Ok, it got a little better at the end and I almost granted it two stars (which would be quite good, considering my high amount of nope-ing), but then, it's just too...nope.
One reason for my reaction could, of course, be, that I'm simply not that much into 13-year-old-girl-finds-true-love-novels anymore. I cannot deny that there still are some books of this kind I percieve as cute and enjoyable, but well, this one obviously not.
A major reason may be my general dislike for snarky first person narrators in YA novels. Mostly, they are annoying at best and punch-in-the-face-able at worst, but this girl tops everything.
I know, to describe her change into a better person she has to start kind of un-likeable, but this was just over the top.
Kacey hosts a tv progam at her middle school (do things like this exist?
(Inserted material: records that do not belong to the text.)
@[simp] theorem hamperGrant_grown (b₀ : Kept) (q : HamperReq) (ecc : EccFind) (s : State) (h₀ : Grown b₀ (kept s)) :
    Grown b₀ (kept (hamperGrant q ecc s)) := by
  unfold hamperGrant; dsimp only
  split
  · simp [h₀]
  · split
    · exact modHamper_grown _ _ _ (fun h => Mem.putBytes_wf h) (by simp [h₀])
    · split <;> simp [h₀]

theorem execHamperAccess_grown (b₀ : Kept) (reqs : List HamperReq) (ecc : EccFind) (s : State) (h₀ : Grown b₀ (kept s)) :
    Grows b₀ (execHamperAccess reqs ecc s) := by
  unfold execHamperAccess; (repeat' split) <;> simp [*]

theorem execBackgroundScrub_kept (ecc : EccFind) (s : State) :
    Keeps (execBackgroundScrub ecc s) s := by
  unfold execBackgroundScrub; (repeat' split) <;> simp

@[simp] theorem linkEvt_kept (k : Fin 7) (s : State) :
    kept (linkEvt k s) = kept s := by
  unfold linkEvt; simp

@[simp] theorem suspendEngines_kept (s : State) :
    kept (suspendEngines s) = kept s := by
  unfold suspendEngines; simp

@[simp] theorem restartEngines_kept (l : List (Fin 18)) (s : State) :
    kept (restartEngines l s) = kept s := by
  unfold restartEngines; simp

@[simp] theorem linkLost_kept (k : Fin 7) (hold : Bool) (s : State) :
    kept (linkLost k hold s) = kept s := by
  unfold linkLost; simp; (repeat' split) <;> simp

@[simp] theorem linkGoDown_kept (k : Fin 7) (s : State) :
    kept (linkGoDown k s) = kept s := by
  unfold linkGoDown; simp

@[simp] theorem bootLinksDown_kept (s : State) :
    kept (bootLinksDown s) = kept s := by
  unfold bootLinksDown; simp

@[simp] theorem resendFrom_kept (k : Fin 7) (e : LinkEndSel) (from_ : Nat) (s : State) :
    kept (resendFrom k e from_ s) = kept s := by
  unfold resendFrom; simp; (repeat' split) <;> simp

@[simp] theorem onLink_kept (k : Fin 7) (s : State) (f : State → State) (h : ∀ s, kept (f s) = kept s) : Keeps (onLink k s f) s := by
  unfold onLink; (repeat' split) <;> simp [h]
@[simp] theorem onLink_grown (b₀ : Kept) (k : Fin 7) (s : State) (f : State → State) (h : ∀ s, Grown b₀ (kept s) → Grown b₀ (kept (f s)))
    (h₀ : Grown b₀ (kept s)) : Grows b₀ (onLink k s f) := by
  unfold onLink; (repeat' split) <;> simp [*]

@[simp] theorem pumpEnd_kept (k : Fin 7) (e : LinkEndSel) (s : State) :
    kept (pumpEnd k e s) = kept s := by
  unfold pumpEnd; (repeat' split) <;> simp

@[simp] theorem endTakes_kept (k : Fin 7) (recv : LinkEndSel) (f : LinkFrame) (s : State) :
    kept (endTakes k recv f s) = kept s := by
  unfold endTakes; (repeat' split) <;> simp

@[simp] theorem takeFrame_kept (k : Fin 7) (recv : LinkEndSel) (seq ack : Nat) (f : LinkFrame) (s : State) :
    kept (takeFrame k recv seq ack f s) = kept s := by
  unfold takeFrame; (repeat' split) <;> simp

@[simp] theorem lostFrame_kept (k : Fin 7) (recv : LinkEndSel) (body : Nat) (s : State) :
    kept (lostFrame k recv body s) = kept s := by
  unfold lostFrame; simp

theorem execLinkFrameBad_kept (k : Fin 7) (recv : LinkEndSel) (body crc : Nat) (s : State) :
    Keeps (execLinkFrameBad k recv body crc s) s := by
  unfold execLinkFrameBad; simp

@[simp] theorem nakArrives_kept (k : Fin 7) (recv : LinkEndSel) (seq : Nat) (s : State) :
    kept (nakArrives k recv seq s) = kept s := by
  unfold nakArrives; simp

theorem execLinkNak_kept (k : Fin 7) (recv : LinkEndSel) (seq : Nat) (s : State) :
    Keeps (execLinkNak k recv seq s) s := by
  unfold execLinkNak; simp

theorem execLinkIdle_kept (k : Fin 7) (recv : LinkEndSel) (ack : Nat) (s : State) :
    Keeps (execLinkIdle k recv ack s) s := by
  unfold execLinkIdle; simp

theorem execLinkAckTimeout_kept (k : Fin 7) (sender : LinkEndSel) (s : State) : Keeps (execLinkAckTimeout k sender s) s := by
  unfold execLinkAckTimeout
  apply onLink_kept
  intro s; split <;> simp
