/-! ### Basic updates -/

@[simp] theorem modBoot_boot (f : BootState → BootState) (s : State) : (modBoot f s).boot = f s.boot := rfl
@[simp] theorem modBoot_frame (f : BootState → BootState) (s : State) :
    (modBoot f s).part = s.part ∧ (modBoot f s).settings = s.settings ∧ (modBoot f s).mram = s.mram ∧ (modBoot f s).nv = s.nv ∧
    (modBoot f s).clk = s.clk ∧ (modBoot f s).hamper = s.hamper ∧ (modBoot f s).links = s.links ∧
    (modBoot f s).straps = s.straps ∧ (modBoot f s).sk = s.sk ∧ (modBoot f s).pwr = s.pwr ∧ (modBoot f s).zin = s.zin ∧
    (modBoot f s).fo = s.fo ∧ (modBoot f s).zbus = s.zbus ∧ (modBoot f s).rails = s.rails ∧ (modBoot f s).phases = s.phases ∧
    (modBoot f s).gangs = s.gangs ∧ (modBoot f s).dies = s.dies ∧ (modBoot f s).items = s.items ∧
    (modBoot f s).groups = s.groups ∧ (modBoot f s).regs = s.regs ∧ (modBoot f s).rsto = s.rsto ∧ (modBoot f s).pp = s.pp ∧
    (modBoot f s).chg = s.chg ∧ (modBoot f s).gauge = s.gauge ∧ (modBoot f s).hk = s.hk ∧ (modBoot f s).therm = s.therm ∧
    (modBoot f s).wd = s.wd ∧ (modBoot f s).ewd = s.ewd ∧ (modBoot f s).log = s.log ∧ (modBoot f s).faultLine = s.faultLine ∧
    (modBoot f s).safeN = s.safeN ∧ (modBoot f s).fab = s.fab ∧ (modBoot f s).evc = s.evc ∧ (modBoot f s).tw = s.tw ∧
    (modBoot f s).can = s.can ∧ (modBoot f s).roles = s.roles ∧ (modBoot f s).reports = s.reports ∧ (modBoot f s).xb = s.xb ∧
    (modBoot f s).netLast = s.netLast ∧ (modBoot f s).dirSel = s.dirSel ∧ (modBoot f s).update = s.update ∧
    (modBoot f s).skipCnt = s.skipCnt ∧ (modBoot f s).hintAt = s.hintAt ∧ (modBoot f s).ack = s.ack ∧
    (modBoot f s).devTime = s.devTime ∧ (modBoot f s).aonAcc = s.aonAcc ∧ (modBoot f s).freeCtr = s.freeCtr ∧
    (modBoot f s).pending = s.pending := by and_intros <;> rfl

@[simp] theorem modPwr_pwr (f : PwrCtl → PwrCtl) (s : State) : (modPwr f s).pwr = f s.pwr := rfl
@[simp] theorem modPwr_frame (f : PwrCtl → PwrCtl) (s : State) :
    (modPwr f s).part = s.part ∧ (modPwr f s).settings = s.settings ∧ (modPwr f s).mram = s.mram ∧ (modPwr f s).nv = s.nv ∧
    (modPwr f s).clk = s.clk ∧ (modPwr f s).hamper = s.hamper ∧ (modPwr f s).links = s.links ∧ (modPwr f s).straps = s.straps ∧
    (modPwr f s).boot = s.boot ∧ (modPwr f s).sk = s.sk ∧ (modPwr f s).zin = s.zin ∧ (modPwr f s).fo = s.fo ∧
    (modPwr f s).zbus = s.zbus ∧ (modPwr f s).rails = s.rails ∧ (modPwr f s).phases = s.phases ∧ (modPwr f s).gangs = s.gangs ∧
    (modPwr f s).dies = s.dies ∧ (modPwr f s).items = s.items ∧ (modPwr f s).groups = s.groups ∧ (modPwr f s).regs = s.regs ∧
    (modPwr f s).rsto = s.rsto ∧ (modPwr f s).pp = s.pp ∧ (modPwr f s).chg = s.chg ∧ (modPwr f s).gauge = s.gauge ∧
    (modPwr f s).hk = s.hk ∧ (modPwr f s).therm = s.therm ∧ (modPwr f s).wd = s.wd ∧ (modPwr f s).ewd = s.ewd ∧
    (modPwr f s).log = s.log ∧ (modPwr f s).faultLine = s.faultLine ∧ (modPwr f s).safeN = s.safeN ∧ (modPwr f s).fab = s.fab ∧
    (modPwr f s).evc = s.evc ∧ (modPwr f s).tw = s.tw ∧ (modPwr f s).can = s.can ∧ (modPwr f s).roles = s.roles ∧
    (modPwr f s).reports = s.reports ∧ (modPwr f s).xb = s.xb ∧ (modPwr f s).netLast = s.netLast ∧
    (modPwr f s).dirSel = s.dirSel ∧ (modPwr f s).update = s.update ∧ (modPwr f s).skipCnt = s.skipCnt ∧
    (modPwr f s).hintAt = s.hintAt ∧ (modPwr f s).ack = s.ack ∧ (modPwr f s).devTime = s.devTime ∧
    (modPwr f s).aonAcc = s.aonAcc ∧ (modPwr f s).freeCtr = s.freeCtr ∧ (modPwr f s).pending = s.pending := by and_intros <;> rfl

@[simp] theorem modSk_sk (f : SkState → SkState) (s : State) : (modSk f s).sk = f s.sk := rfl
@[simp] theorem modSk_frame (f : SkState → SkState) (s : State) :
    (modSk f s).part = s.part ∧ (modSk f s).settings = s.settings ∧ (modSk f s).mram = s.mram ∧ (modSk f s).nv = s.nv ∧
    (modSk f s).clk = s.clk ∧ (modSk f s).hamper = s.hamper ∧ (modSk f s).links = s.links ∧ (modSk f s).straps = s.straps ∧
    (modSk f s).boot = s.boot ∧ (modSk f s).pwr = s.pwr ∧ (modSk f s).zin = s.zin ∧ (modSk f s).fo = s.fo ∧
    (modSk f s).zbus = s.zbus ∧ (modSk f s).rails = s.rails ∧ (modSk f s).phases = s.phases ∧ (modSk f s).gangs = s.gangs ∧
    (modSk f s).dies = s.dies ∧ (modSk f s).items = s.items ∧ (modSk f s).groups = s.groups ∧ (modSk f s).regs = s.regs ∧
    (modSk f s).rsto = s.rsto ∧ (modSk f s).pp = s.pp ∧ (modSk f s).chg = s.chg ∧ (modSk f s).gauge = s.gauge ∧
    (modSk f s).hk = s.hk ∧ (modSk f s).therm = s.therm ∧ (modSk f s).wd = s.wd ∧ (modSk f s).ewd = s.ewd ∧
    (modSk f s).log = s.log ∧ (modSk f s).faultLine = s.faultLine ∧ (modSk f s).safeN = s.safeN ∧ (modSk f s).fab = s.fab ∧
    (modSk f s).evc = s.evc ∧ (modSk f s).tw = s.tw ∧ (modSk f s).can = s.can ∧ (modSk f s).roles = s.roles ∧
    (modSk f s).reports = s.reports ∧ (modSk f s).xb = s.xb ∧ (modSk f s).netLast = s.netLast ∧ (modSk f s).dirSel = s.dirSel ∧
    (modSk f s).update = s.update ∧ (modSk f s).skipCnt = s.skipCnt ∧ (modSk f s).hintAt = s.hintAt ∧ (modSk f s).ack = s.ack ∧
    (modSk f s).devTime = s.devTime ∧ (modSk f s).aonAcc = s.aonAcc ∧ (modSk f s).freeCtr = s.freeCtr ∧
    (modSk f s).pending = s.pending := by and_intros <;> rfl
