/-- Settles O24: samples and timers decide about their rail alone (`DecidedOn`), a timer that ends with its condition latches. -/
theorem faultTimersAndPowerGood : Obligations.FaultTimersAndPowerGood := by
  intro s r
  refine ⟨fun hp => ?absent, fun v k m hp ha => ?unarmed, fun k m hp hk => ?foreign, fun v hp ha => pgWindowChange_next hp ha,
    fun m i hp ha hk hi => ocCondition_lead hp ha hk (hi.trans (scaledCurrent_eq s r (railDie r) m).symm),
    fun k m hp ha hk hne => ocCondition_follower hp ha hk hne, fun hp ht => ?uvIdle, fun hp ht => ?ocIdle,
    fun hp ht hc => ⟨?uvStops, fun hg => ?uvFrame⟩, fun hp ht hc => ⟨?ocStops, fun hg => ?ocFrame⟩,
    fun hp ht hc u hu => ?uvFault, fun hp ht hc u hu => ?ocFault, fun ph mA hp => ?noDie, fun ph mA hp hr => ?noRail,
    fun ph mA hp hr h => ?valleyNone, fun ph mA hp hr he hs ha hv => valleyLimit_over hp hr he hs ha hv, fun hp h => ?unqualified,
    fun hp h1 h2 h3 h4 u hu => ⟨?qualifies, fun hr hn huv hoc => ?rises, fun hr => ?row2, fun hg => ?qualFrame⟩, fun hp => pgHoldEnd_next hp⟩
  case absent =>
    simp only [exec, execPgWindowChange, execUvTimerExpire, execOcTimerExpire, execOcCondition, execPgQualified, execPgHoldEnd, hp]
    exact ⟨fun _ => rfl, rfl, rfl, fun _ _ => rfl, rfl, rfl⟩
  case unarmed =>
    simp only [exec, execPgWindowChange, execOcCondition, hp, ha]
    exact ⟨rfl, rfl⟩
  case foreign =>
    show execOcCondition r k m s = _
    rw [execOcCondition, hp, hk, Bool.not_false, Bool.or_true]; rfl
  case uvIdle =>
    show execUvTimerExpire r s = _
    rw [execUvTimerExpire, hp, ht]; rfl
  case ocIdle =>
    show execOcTimerExpire r s = _
    rw [execOcTimerExpire, hp, ht]; rfl
  case uvStops => rw [exec_uvTimerExpire hp ht, hc]; rfl
  case ocStops => rw [exec_ocTimerExpire hp ht, hc]; rfl
  case uvFrame =>
    obtain ⟨t, h1, h2, h3, h4⟩ := checkSteps_pgRefresh (r := r) (f := uvStopped) hg
    obtain ⟨k1, -, k3, k4, -⟩ := pgRail_keeps r (modRail r uvStopped s) (uvStopped s.rails[r])
    rw [exec_uvTimerExpire hp ht, hc]
    exact ⟨t, congrArg _ h1, by rw [h2]; exact k1, by rw [h2]; exact k3, by rw [h2]; exact k4, h3, h4⟩
  case ocFrame =>
    obtain ⟨t, h1, h2, h3, h4⟩ := checkSteps_pgRefresh (r := r) (f := ocStopped) hg
    obtain ⟨-, k2, k3, k4, -⟩ := pgRail_keeps r (modRail r ocStopped s) (ocStopped s.rails[r])
    rw [exec_ocTimerExpire hp ht, hc]
    exact ⟨t, congrArg _ h1, by rw [h2]; exact k2, by rw [h2]; exact k3, by rw [h2]; exact k4, h3, h4⟩
  case uvFault =>
    have hu' : u = latchFault r 2 (modRail r (fun x => noRise (uvStopped x)) s) := hu
    obtain ⟨k1, k2, k3, k4, k5⟩ := latchFault_timer (r := r) (b := 2) (s := s) (f := fun x => noRise (uvStopped x)) rfl
    rw [exec_uvTimerExpire hp ht, hc, if_pos rfl, timerFault_stopped (g := uvStopped) fun _ => ⟨rfl, rfl⟩, hu']
    exact ⟨k1, k2, k3, k4, k5, rfl⟩
  case ocFault =>
    have hu' : u = latchFault r 3 (modRail r (fun x => noRise (ocStopped x)) s) := hu
    obtain ⟨k1, k2, k3, k4, k5⟩ := latchFault_timer (r := r) (b := 3) (s := s) (f := fun x => noRise (ocStopped x)) rfl
    rw [exec_ocTimerExpire hp ht, hc, if_pos rfl, timerFault_stopped (g := ocStopped) fun _ => ⟨rfl, rfl⟩, hu']
    exact ⟨k1, k2, k3, k4, k5, rfl⟩
  case noDie =>
    show execValleyLimit ph mA s = _
    rw [execValleyLimit, hp]; rfl
  case noRail =>
    show execValleyLimit ph mA s = _
    rw [execValleyLimit, hp, hr]; rfl
  case valleyNone => rw [exec_valleyLimit hp hr, if_pos h]
  case unqualified =>
    rw [exec_pgQualified hp, if_neg]
    rintro ⟨h1, h2, h3, h4⟩
    rw [h1, h2, h3, h4] at h; simp at h
  case qualifies => rw [exec_pgQualified hp, if_pos ⟨h1, h2, h3, h4⟩, hu]; rfl
  case rises =>
    have hx : (modRail r pgQualifiedRail s).rails[r] = pgQualifiedRail s.rails[r] := by rw [modRail, vmod_get]
    have hu' : u = pgRefresh r (modRail r pgQualifiedRail s) := hu
    rw [hu', pgRefresh_rail]
    refine pgRail_qualified (s := modRail r pgQualifiedRail s) ?_ ?_ ?_ ?_ ?_ ?_ ?_
    · rw [hx]; exact h1
    · rw [hx]; exact h2
    · rw [row2, hx]; exact hr
    · rw [hx]; exact hn
    · rw [hx]; exact huv
    · rw [hx]; exact hoc
    · rw [hx]; rfl
  case row2 =>
    have hx : (modRail r pgQualifiedRail s).rails[r] = pgQualifiedRail s.rails[r] := by rw [modRail, vmod_get]
    have hu' : u = pgRefresh r (modRail r pgQualifiedRail s) := hu
    have hrow : Machine.row2 (modRail r pgQualifiedRail s) r = true := by rw [Machine.row2, hx]; exact hr
    rw [hu', pgRefresh_rail, pgRail_down (pgDecision_row2 hrow), pgDown_pg]
  case qualFrame =>
    have hu' : u = pgRefresh r (modRail r pgQualifiedRail s) := hu
    obtain ⟨t, k1, k2, k3, k4⟩ := checkSteps_pgRefresh (r := r) (f := pgQualifiedRail) hg
    refine ⟨t, ?_, ?_, k3, k4⟩
    · rw [exec_pgQualified hp, if_pos ⟨h1, h2, h3, h4⟩, k1]
    · rw [k2, hu', pgRefresh_rail, modRail, vmod_get]

end Sys2Proof.Proofs


namespace Sys2Proof.Proofs
open Sys2Proof.Machine Sys2Proof.Laws

/-! ### O26: the fall of the enable pin of a station-kept rail moves its item

The clause on a station-kept rail leaves the items out of what its step changes. From boot step 8 on, leaving station-keeping for a
fall of the enable pin is dealt with at once (`skLeft`), and an item that reads OFF goes to EN_LOW. -/

/-- After boot step 8 rail 0 is still station-kept and its item reads OFF, as every item does until its rail is re-adopted; its
enable pin is used, by its shadow settings. -/
def keptOff : State := { State.reset with
  boot.step8 := true
  sk.shadow := Vector.replicate 28 [(okey 0x2600 7, 1)]
  rails := vmod State.reset.rails 0 fun x => { x with enabled := true, stationKept := true }
  items := vmod State.reset.items 0 fun x => { x with phase := .off } }

theorem keptOff_meets : railPresent keptOff 0 = true ∧ keptOff.itemEnPin (railItem 0) = true ∧
    keptOff.rails[(0 : Fin 28)].stationKept = true ∧ keptOff.rails[(0 : Fin 28)].enHeld = false := by
  decide +kernel

theorem keptOff_item : keptOff.items[railItem 0].phase = .off := by decide +kernel

/-- What the fall of the enable pin leaves of `keptOff`. -/
def keptOffFallen : State := skSettle (skLeave 0 15 false (modRail 0 (fun x => { x with enPin := false }) keptOff))

theorem keptOffFallen_item : keptOffFallen.items[railItem 0].phase = .enLow := by decide +kernel

/-- The fall of the enable pin of a station-kept rail whose pin is used ends its station-keeping (R115, R271). -/
theorem enPinFall_kept {s : State} {r : Fin 28} (hr : railPresent s r = true) (hu : s.itemEnPin (railItem r) = true)
    (hk : s.rails[r].stationKept = true) : exec (.enPinFall r) s =
      .next (skSettle (skLeave r 15 false (modRail r (fun x => { x with enPin := false }) s))) := by
  show execEnPinFall r s = _
  simp only [execEnPinFall, hr, hu, hk, Bool.not_true, Bool.false_eq_true, if_false, if_true]

/-- Refutes O26: the enable pin of a rail still station-kept after boot step 8 falls, and its item goes from OFF to EN_LOW, which the
clause's frame leaves out. -/
theorem not_sequencerItems : ¬ Obligations.SequencerItems := by
  intro h
  obtain ⟨-, -, -, -, -, -, -, -, -, -, -, -, -, -, -, -, -, hkept, -⟩ := h keptOff
  obtain ⟨hr, hu, hk, hh⟩ := keptOff_meets
  obtain ⟨t, ht, -, -, -, -, -, hrest⟩ := hkept 0 hr hu hk hh
  have hfall : keptOffFallen = t := by
    rw [enPinFall_kept hr hu hk] at ht
    exact Host.Outcome.next.inj ht
  have hitem : t.items[railItem 0].phase = .off := by rw [hrest]; exact keptOff_item
  exact absurd (hitem.symm.trans (hfall ▸ keptOffFallen_item)) (by decide)

end Sys2Proof.Proofs

namespace Sys2Proof.Proofs

open Sys2Proof.Machine Sys2Proof.Laws

/-! ### Ring-oscillator samples, the thermal comparator and throttling (R413 to R426, R523) -/

/-! The class A path, and the full reset that follows a thermal shutdown. -/

/-- What a class A fault with what follows it can write. -/
abbrev classAFields : List Fld :=
  [.mram, .nv, .links, .boot, .sk, .pwr, .zin, .fo, .zbus, .rails, .phases, .gangs, .dies, .items, .groups, .regs, .rsto, .pp, .chg,
    .gauge, .log, .faultLine, .safeN, .evc, .tw, .can, .update, .freeCtr]

theorem classA_classAFields (code : FaultCode) (die src detail : Nat) (s : State) :
    rest classAFields (classA code die src detail s) = rest classAFields s :=
  classA_rest (by decide) (by decide) (by decide) (by decide) (by decide) (by decide) (by decide) (by decide) (by decide) (by decide)
    (by decide) (by decide) (by decide) (by decide) (by decide) (by decide) (by decide) (by decide) (by decide) (by decide) (by decide)
    (by decide) (by decide) (by decide) (by decide) (by decide) (by decide) (by decide) code die src detail s

/-- What stopping the functions of the part at reset start can write (R110). -/
abbrev stopAllFields : List Fld :=
  [.nv, .links, .zin, .fo, .zbus, .rails, .phases, .gangs, .dies, .items, .groups, .regs, .rsto, .pp, .chg, .log, .evc, .tw, .can]

theorem resetOutputs_rest (sk : Bool) (cause : Nat) (s : State) :
    rest stopAllFields (if sk = true then s else if cause = 9 then killFos s else resetFos s) = rest stopAllFields s := by
  split
  · rfl
  · split
    · exact killFos_rest (by decide) (by decide) (by decide) s
    · exact resetFos_rest (by decide) (by decide) (by decide) s

/-- The functions that a full reset stops (R110, R111, R113). -/
def resetStops (sk : Bool) (cause : Nat) (keep : Vector Bool 28) (s : State) : State :=
  bootFet (resetPins (resetCharger (resetRegs (resetZin (
    if sk = true then resetRails keep (resetGroups keep s)
    else if cause = 9 then killFos (resetRails keep (resetGroups keep s)) else resetFos (resetRails keep (resetGroups keep s)))))))

theorem resetStops_rest (sk : Bool) (cause : Nat) (keep : Vector Bool 28) (s : State) :
    rest stopAllFields (resetStops sk cause keep s) = rest stopAllFields s := by
  unfold resetStops
  rw [bootFet_rest (by decide), resetPins_rest (by decide) (by decide) (by decide) (by decide), resetCharger_rest (by decide),
    resetRegs_rest (by decide), resetZin_rest (by decide), resetOutputs_rest,
    resetRails_rest (by decide) (by decide) (by decide) (by decide) (by decide) (by decide) (by decide) (by decide) (by decide),
    resetGroups_rest (by decide) (by decide)]

/-- A full reset notes its cause and ends the update path, stops the functions and leaves its record (R105, R106, R541). -/
theorem resetStart_eq (cause sub : Nat) (s : State) : ∃ u, resetStart cause sub s = recordMask (ctrAppend ctrCause cause (abandonWrites u)) ∧
    u.boot.phase = .inReset ∧ u.boot.curCause = cause ∧ u.boot.curSub = sub ∧ u.update.phase = .idle ∧ u.update.pause = false ∧
    u.mram = s.mram := by
  have hlearn := (learnStop_rest (F := [.nv, .zin, .fo, .pp, .chg, .gauge, .log, .evc, .tw]) (by decide) (by decide) (by decide) (by decide) 8
    (resetPath cause (parkTripsLogged s))).trans ((resetPath_rest (by decide) (by decide) cause _).trans
      (parkTripsLogged_rest (by decide) (by decide) (by decide) (by decide) (by decide) (by decide) s))
  have hmram := rest_mram hlearn (by decide)
  unfold resetStart
  dsimp only
  refine ⟨resetStops _ cause _ _, rfl, ?_, ?_, ?_, ?_, ?_, ?_⟩
  · rw [rest_boot (resetStops_rest _ _ _ _) (by decide)]
  · rw [rest_boot (resetStops_rest _ _ _ _) (by decide)]
  · rw [rest_boot (resetStops_rest _ _ _ _) (by decide)]
  · rw [rest_update (resetStops_rest _ _ _ _) (by decide)]
  · rw [rest_update (resetStops_rest _ _ _ _) (by decide)]
  · rw [rest_mram (resetStops_rest _ _ _ _) (by decide)]
    exact hmram

/-- The record of a full reset is in the counters. -/
theorem resetRecord_rest (cause : Nat) (u : State) :
    rest [.mram, .nv, .freeCtr] (recordMask (ctrAppend ctrCause cause (abandonWrites u))) = rest [.mram, .nv, .freeCtr] u := by
  rw [recordMask_rest (by decide) (by decide) (by decide), ctrAppend_rest (by decide) (by decide) (by decide),
    abandonWrites_rest (by decide) (by decide) (by decide)]

theorem resetStart_boot (cause sub : Nat) (s : State) :
    (resetStart cause sub s).boot.phase = .inReset ∧ (resetStart cause sub s).boot.curCause = cause ∧
      (resetStart cause sub s).boot.curSub = sub := by
  obtain ⟨u, hu, hphase, hcause, hsub, -⟩ := resetStart_eq cause sub s
  rw [hu, rest_boot (resetRecord_rest cause u) (by decide)]
  exact ⟨hphase, hcause, hsub⟩

theorem startFullReset_ready {s : State} (h : s.boot.phase = .ready) (cause sub : Nat) :
    startFullReset cause sub s = resetStart cause sub s := by
  unfold startFullReset
  rw [h]
  exact if_neg (by simp)

/-- A class A fault leaves the boot state until what follows it (R453, R454). -/
theorem assertLine_logFault_boot (code : FaultCode) (die src detail : Nat) (s : State) :
    (logFault code die src detail (assertLine die s)).boot = s.boot :=
  (rest_boot (logFault_rest (F := [.nv, .log, .evc, .tw]) (by decide) (by decide) (by decide) (by decide) _ _ _ _ _) (by decide)).trans
    (rest_boot (assertLine_rest (F := [.links, .fo, .rails, .regs, .chg, .log, .faultLine, .safeN, .evc, .tw]) (by decide) (by decide)
      (by decide) (by decide) (by decide) (by decide) (by decide) (by decide) (by decide) (by decide) _ _) (by decide))

/-- THERMAL_SHUTDOWN with the boot done starts a full reset with cause 9, whatever `LOG_A_RESET` holds (R454). -/
theorem classA_thermalShutdown_ready {s : State} (h : s.boot.phase = .ready) (die src detail : Nat) :
    (classA .thermalShutdown die src detail s).boot.phase = .inReset ∧ (classA .thermalShutdown die src detail s).boot.curCause = 9 := by
  obtain ⟨u, hu⟩ : ∃ u, u = logFault .thermalShutdown die src detail (assertLine die s) := ⟨_, rfl⟩
  have hb : u.boot.phase = .ready := by rw [hu, assertLine_logFault_boot, h]
  have hstart : classA .thermalShutdown die src detail s = resetStart 9 0 u := by
    rw [classA, ← hu]
    exact startFullReset_ready hb 9 0
  obtain ⟨hphase, hcause, -⟩ := resetStart_boot 9 0 u
  rw [hstart]
  exact ⟨hphase, hcause⟩

/-! The latch. -/

/-- The latch with the path and the die that set it (R423). -/
def latched (path : Fin 3) (d : Fin 8) (t : ThermState) : ThermState :=
  { t with latch := true, path := setBit t.path path, latchDie := d.val }

theorem thermShutdown_latched {s : State} (h : s.therm.latch = true) (path : Fin 3) (d : Fin 8) : thermShutdown path d s = s :=
  if_pos h

theorem thermShutdown_holdUp {s : State} (h : s.therm.latch = false) (hb : s.boot.phase = .holdUp) (path : Fin 3) (d : Fin 8) :
    thermShutdown path d s = { s with therm := latched path d s.therm } := by
  rw [thermShutdown, if_neg (by rw [h]; decide)]
  exact if_pos hb

theorem thermShutdown_classA {s : State} (h : s.therm.latch = false) (hb : s.boot.phase ≠ .holdUp) (path : Fin 3) (d : Fin 8) :
    thermShutdown path d s = classA .thermalShutdown d d (2 ^ path.val) { s with therm := latched path d s.therm } := by
  rw [thermShutdown, if_neg (by rw [h]; decide)]
  exact if_neg hb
I live in Germany, so I'm basically a person from medieval ages)in which she reads out anonymus letters from other pupils who seek help in some way. Her support mostly consists of harsh insults and apparently the whole high school idolizes her for being a huge a-hole. Her other hobbies include being mean to her friends (under pretence of simply wanting to tell the truth, like real journalists do), being incredibly superficial and lying to either get boys to like her or date her friends (where is your journalistic truth now, Kacey?).
Firstly: I am aware of the fact that 12-year-olds are not the well-rounded, highly moral, modest and friendly human beings I would like them to be.
Secondly: If today's 12-year-olds really are like the characters in this book, I do not want to live on this planet anymore.
It was hard to believe that they are about 12/13 at all - at the beginning they seem more like the classic backstabbing, popular, I-describe-every-single-part-of-my-outfit-including-obscure-brand-names homecoming queens we all know (in my case only in fictional form), but then their age was mentioned and like the sensitive lady I am, I fainted.
After some pages which gave me the chance to build up an immense dislike towards Kacey, I could happily witness her tragic downfall:
She gets BRACES. [gasps]
AND GLASSES. [faints, again]
Yes, I know this does not make one happy; I had to endure both. But, breaking news: From the beginning on it is made clear that both of these terrifying instruments will only accompany her temporarily - she will need those freaking glasses for only four weeks or something like that, and still, this catastrophe destroys her whole life and hopes and future and what you will.
I'm sorry. I do not take the situation in all its horrible immensity seriously. I simply can't. Believe me, I've tried, but all the time I was silently screaming at the pages: "PULL YOURSELF TOGETHER AND CUT THE DRAMA."
The bigger part of the book consists of the blahblah we all know: the freakish braces-and-glasses-monster has to live outside of civilized society and befriend nerd boys with skinny jeans. The horror!
This life-changing experiences lead to her becoming a better person and finding the love of her life. Standard.
But it is not so much the plot I criticize, really, but the characters. It's a comedy book, and therefore a certain degree of exagerration is excuseable, but really?
Maybe this was just the final sign that I should stop reading young adult literature, which would be kind of sad, to be honest.
Anyway: How to Rock Braces and Glasses is nothing I would recommend to anyone ever. Stories like this can be found in countless other books, and in most of them the main character is not that utterly dislikeable.
The hints that her behaviour could be a result of her father leaving the family could have been a good idea, but seemed half-hearted and unconvincing to me. That's really a pity, I was hoping that at one point the book would be able to evoke a bit of empathy inside me.
I'm sorry. This review might be quite rude, and this even is the polite version. In my head it contained certainly more swear words.
I am happy for people who really enjoyed the book, but, to be honest, I do not understand.